Research funded by IMC Seed Funding published in Scientific Reports - natureresearch

2019.09.12 | Anne-Mette Pedersen


The development of artificial intelligence has led researchers to study the ethical principles that should guide machine behavior. The challenge in building machine morality based on people’s moral decisions, however, is accounting for the biases in human moral decision-making. In seven studies, this paper investigates how people’s personal perspectives and decision-making modes affect their decisions in the moral dilemmas faced by autonomous vehicles. Moreover, it determines the variations in people’s moral decisions that can be attributed to the situational factors of the dilemmas. The reported studies demonstrate that people’s moral decisions, regardless of the presented dilemma, are biased by their decision-making mode and personal perspective.
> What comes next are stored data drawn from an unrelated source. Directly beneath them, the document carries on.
-- ==== Sys2Proof/Machine/Ports.lean ====
section
/-!
DEFINITION. Fabric ports (R370 to R373) and accesses between devices (R374 to R376): flit retries, lanes, reroutes, what a peer's access
does here, the answers to this device's own.
-/
namespace Sys2Proof.Machine

/-! ### Status (R372) -/

/-- STATE of a status word. -/
def PortSt.code : PortSt → Nat
  | .down => 0
  | .training => 1
  | .up => 2
  | .narrow => 3
  | .fenced => 4

/-- The status word of a port. -/
def PortRec.status (r : PortRec) : Nat := r.partner % 256 * 2 ^ 48 + r.lanemap % 1024 * 2 ^ 38 + r.retries % 65536 * 2 ^ 16 + r.st.code

/-! ### Links (R370, R371) -/

/-- A port that carries nothing. -/
def PortRec.goDown (r : PortRec) : PortRec := { r with st := .down, lanemap := 0, streak := 0 }

/-- A retry of a flit: RETRIES saturates; the eighth retry of one flit takes the port DOWN (R370). -/
def PortRec.retry (r : PortRec) (again : Bool) : PortRec :=
  let n := if again then r.streak + 1 else 1
  let r := { r with retries := min (r.retries + 1) 65535, streak := n }
  if 8 ≤ n then r.goDown else r

/-- FLIT_CRC_FAILURE (R370, R414): `again` says that the flit is the one that failed before. -/
def execFlitCrcFailure (port : Nat) (again : Bool) (s : State) : Out :=
  .next (if port < 16 ∧ s.portUp port = true then (s.setPort port ((s.port port).retry again)).countError 4 9 1 else s)

/-- A lane of a port has failed (R371): the port retrains to four good lanes, or is DOWN with fewer. -/
def PortRec.loseLane (r : PortRec) (lane : Nat) : PortRec :=
  let r' := { r with failed := NSet.set r.failed lane true }
  let used := r.lanemap.testBit lane && (r.st == .up || r.st == .narrow || r.st == .training)
  if !used then r'
  else if r'.goodLanes.length < 4 then r'.goDown
  else { r' with st := .training, lanemap := laneMap (r'.goodLanes.take 4) }

/-- LANE_FAILURE (R371, R413): with a spare left, it falls due at a safe point. -/
def execLaneFailure (port lane : Nat) (s : State) : Out :=
  .next <|
    if 16 ≤ port ∨ 10 ≤ lane ∨ NSet.has (s.port port).failed lane then s
    else
      let r := (s.port port).loseLane lane
      let s := s.setPort port r
      if 8 ≤ r.goodLanes.length ∧ r.st = .training then s.withFw fun f => f.mark ⟨5, port * 256 + lane⟩ else s

/-- A port that has been trained for the first time, or again (R371). -/
def PortRec.trainedUp (r : PortRec) (partner : Nat) : PortRec :=
  match r.st with
  | .training => { r with st := if r.lanemap = laneMap (r.goodLanes.take 8) ∧ 8 ≤ r.goodLanes.length then .up else .narrow }
  | .down =>
    if r.trained then r
    else if 8 ≤ r.goodLanes.length then
      { r with st := .up, partner := partner % 256, lanemap := laneMap (r.goodLanes.take 8), trained := true }
    else if 4 ≤ r.goodLanes.length then
      { r with st := .narrow, partner := partner % 256, lanemap := laneMap (r.goodLanes.take 4), trained := true }
    else r
  | .up => r
  | .narrow => r
  | .fenced => r

/-- Traffic that has no port, or whose port is DOWN, leaves by the next port of its route (R373). -/
def State.reroute (s : State) : State :=
  { s with peerOut := s.peerOut.map fun (r : PeerReq) =>
      match r.port with
      | some p => if (s.port p).st == .down || (s.port p).st == .fenced then { r with port := s.portFor r.dev } else r
      | none => { r with port := s.portFor r.dev } }

/-! ### Answers (R376) -/

/-- The answer to a lane's access: the instruction is issued again once all have come. -/
def Rope.hear (r : Rope) (d : PeerData) : Rope :=
  let note (e : Entry) : Entry :=
    match e.wait with
    | some (.peer i n) =>
      if e.pc = d.pc ∧ e.mask.getLsbD (d.key % 32) then { e with wait := if n ≤ 1 then none else some (.peer i (n - 1)) } else e
    | _ => e
  { r with peerData := r.peerData ++ [d], stack := r.stack.map note }

/-- The answer to a job's read. -/
def Job.hear (j : Job) (a : Nat) (bytes : List Byte) (lost : Bool) : Job := { j with got := (a, bytes, lost) :: j.got }

/-- Whether a request is an atomic that acquires at `.sys`. -/
def peerAcquires : PeerOp → Bool
  | .atomic _ _ _ ord sc _ _ => ordAcq ord && sc == .sys
  | _ => false

/-- A request is answered: with its bytes, or as refused or unreachable (R376). An `atomn` that acquires at `.sys` does so when it has
performed (R231, R375); an `mmf` partial is then done, dropped where the answer is a poisoned line (R259, R261). -/
def State.answerPeer (s : State) (r : PeerReq) (bytes : List Byte) (lost : Bool) : State :=
  let s := { s with peerOut := s.peerOut.filter fun (x : PeerReq) => x.seq != r.seq }
  match r.src with
  | .nobody => s
  | .posted uid k => if !lost && peerAcquires r.op then s.withRope uid k fun x => x.acquire (s.told r.dev) else s
  | .part uid k =>
    (if lost then s.countError r.die 6 1 else s).withRope uid k fun x => x.partDone (if lost then 1 else 0)
  | .lane uid k key pc => s.withRope uid k fun x => x.hear ⟨pc, key, bytes, lost, false⟩
  | .job id =>
    match r.op with
    | .load n => { s with jobs := s.jobs.map fun j => if j.id = id then j.hear r.addr (if lost then List.replicate n memInit else bytes) lost else j }
    | _ => s
  | .replay id op => { s with replays := s.replays.map fun (x : ReplayRec) => if x.id = id then { x with got := (op, bytes, lost) :: x.got } else x }
  | .poll node a b =>
    match s.polled node a b with
    | none => s
    | some (_, _, v, k) => if !lost && decide (v ≤ leNat bytes) then s.pollMet node a b k else s

/-- The bytes that an answer to a request holds. -/
def peerReplyBytes : PeerOp → Nat
  | .load n => n
  | .store _ _ => 0
  | .atomic _ w ret _ _ _ _ => if ret then (if w then 8 else 4) else 0
  | .join => 8
  | .hold _ => 8

/-- Whether a request changes memory and answers nothing. -/
def peerSilent : PeerOp → Bool
  | .store _ _ => true
  | .atomic _ _ ret _ _ _ _ => !ret
  | .load _ => false
  | .join => false
  | .hold _ => false

/-- PEER_REPLY (R376): the answer of the owner; a refused store or `atomn` is counted there. -/
def execPeerReply (seq : Nat) (ok : Bool) (bytes : List Byte) (s : State) : Out :=
  .next <|
    match s.peerOut.find? fun (r : PeerReq) => r.seq == seq with
    | none => s
    | some r => if ok && bytes.length != peerReplyBytes r.op then s else s.answerPeer r bytes (!ok)

/-- Whether a request that never reaches its owner counts as a dropped write: a partial counts as a dropped add (R259, R376, R414). -/
def PeerReq.dropsWrite (r : PeerReq) : Bool :=
  match r.src with
  | .part _ _ => false
  | _ => peerSilent r.op

/-- UNREACHABLE_TIMEOUT (R373, R376): 10 ms without a port or an answer; a dropped store or `atomn` is counted here. -/
def execUnreachableTimeout (seq : Nat) (s : State) : Out :=
  .next <|
    match s.peerOut.find? fun (r : PeerReq) => r.seq == seq with
    | none => s
    | some r =>
      if s.timer < r.since + 10000000 then s
      else (if r.dropsWrite then s.countError r.die 5 1 else s).answerPeer r [] true

/-- PORT_DOWN_REROUTE (R373). -/
def execPortDownReroute (port : Nat) (s : State) : Out :=
  .next (if port < 16 ∧ s.portUp port = false then s.reroute else s)

/-! ### A peer's access here (R374, R375) -/

/-- Whether an entry admits an access: the flags of a mask, every byte of a range. -/
def Admit.allows (x : Admit) (dev colour flags a n : Nat) : Bool :=
  x.peer == dev && x.rcolour == colour && Nat.land x.flags flags == flags && decide (x.base ≤ a) && decide (a + n ≤ x.base + x.len)

/-- The entries in use. -/
def State.admitted (s : State) : List Admit := s.admits.filterMap Prod.snd

/-- The flags that an access needs, and its length. -/
def peerNeeds : PeerOp → Nat × Nat
  | .load n => (1, n)
  | .store b _ => (2, b.length)
  | .atomic _ w _ _ _ _ _ => (7, if w then 8 else 4)
  | .join => (7, 8)
  | .hold _ => (7, 8)

/-- An agent of another device, among the releases at a line (R298): a number that no agent of the package has. -/
def peerAgent (dev : Nat) : Nat := 2 ^ 32 + dev

/-- A store from another device: an engine's single write poisons its half-lines or heals those that it covers whole, a lane's leaves
poison standing (R219, R390); an unbacked one is dropped and counted (R216, R414). -/
def State.peerStore (s : State) (a : Nat) (b : List Byte) (engine : Option Bool) : State :=
  if s.backedAt a && s.backedAt (a + b.length - 1) then
    let t := s.foreignStore a b
    match engine with
    | none => t
    | some true => t.addPoison a b.length
    | some false => t.healPoison a b.length
  else s.countError 4 5 1

/-- What a device acquires by an atomic at `.sys`: the releases at that scope that its read observes (R231, R375). -/
def State.peerAcquire (s : State) (dev : Nat) (ord : MemOrd) (sc : Scope) (a n : Nat) : State :=
  if ordAcq ord && sc == .sys then
    ((syncRead s.sync a n).filter fun p => p.scope == .sys && p.serves .sys).foldl (fun (s : State) p => s.tell dev p.know) s
  else s

/-- What a device releases by an atomic at `.sys` (R231, R375). -/
def State.peerPubs (s : State) (dev : Nat) (ord : MemOrd) (sc : Scope) : List Pub :=
  if ordRel ord && sc == .sys then [⟨.atomic, peerAgent dev, none, .sys, s.told dev⟩] else []

/-- What an admitted access of a device does, the bytes of its answer, and whether they carry poison. -/
def State.peerEffect (s : State) (dev a : Nat) (op : PeerOp) : State × List Byte × Bool :=
  let n := (peerNeeds op).2
  let old := s.num a n
  let bad := s.poisoned a n
  let update (s : State) (pubs : List Pub) (v : Nat) : State := s.foreignWrite true pubs a (leBytes n v)
  match op with
  | .load n => (s, s.bytes a n, bad)
  | .store b engine => (s.peerStore a b engine, [], false)
  | .atomic o _ ret ord sc c e =>
    if bad then (s, [], true)
    else
      let s := s.peerAcquire dev ord sc a n
      (update s (s.peerPubs dev ord sc) (atomValue o (8 * n) old c c e).bits, if ret then leBytes n old else [], false)
  | .join => if bad then (s, [], true) else (update s [] (joinWord old), leBytes 8 old, false)
  | .hold id => if bad then (s, [], true) else ((if holdAt old = .held then update s [] (holdWord old id) else s), leBytes 8 old, false)

/-- The mark of a sequence number that has arrived from a device. -/
def seenMark (dev seq : Nat) : Nat := dev * 2 ^ 64 + seq

/-- PEER_ACCESS (R373 to R376): a duplicate is discarded; the access is admitted, or refused and a refused write counted. -/
def execPeerAccess (dev seq addr colour : Nat) (op : PeerOp) (s : State) : Out :=
  .next <|
    if NSet.has s.peerSeen (seenMark dev seq) then s
    else
      let s := { s with peerSeen := NSet.set s.peerSeen (seenMark dev seq) true }
      let x := peerNeeds op
      if addr + x.2 ≤ 2 ^ 40 ∧ (s.admitted.any fun e => e.allows dev colour x.1 addr x.2) = true then
        let y := s.peerEffect dev addr op
        { y.1 with wire := .peerAnswer dev seq y.2.1 (!y.2.2) :: y.1.wire }
      else
        let s := if peerSilent op then s.countError 4 5 1 else s
        { s with wire := .peerAnswer dev seq [] false :: s.wire }

end Sys2Proof.Machine
end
Under intuitive moral decisions, participants shift more towards a deontological doctrine by sacrificing the passenger instead of the pedestrian. In addition, once the personal perspective is made salient participants preserve the lives of that perspective, i.e. the passenger shifts towards sacrificing the pedestrian, and vice versa. These biases in people’s moral decisions underline the social challenge in the design of a universal moral code for autonomous vehicles. We discuss the implications of our findings and provide directions for future research.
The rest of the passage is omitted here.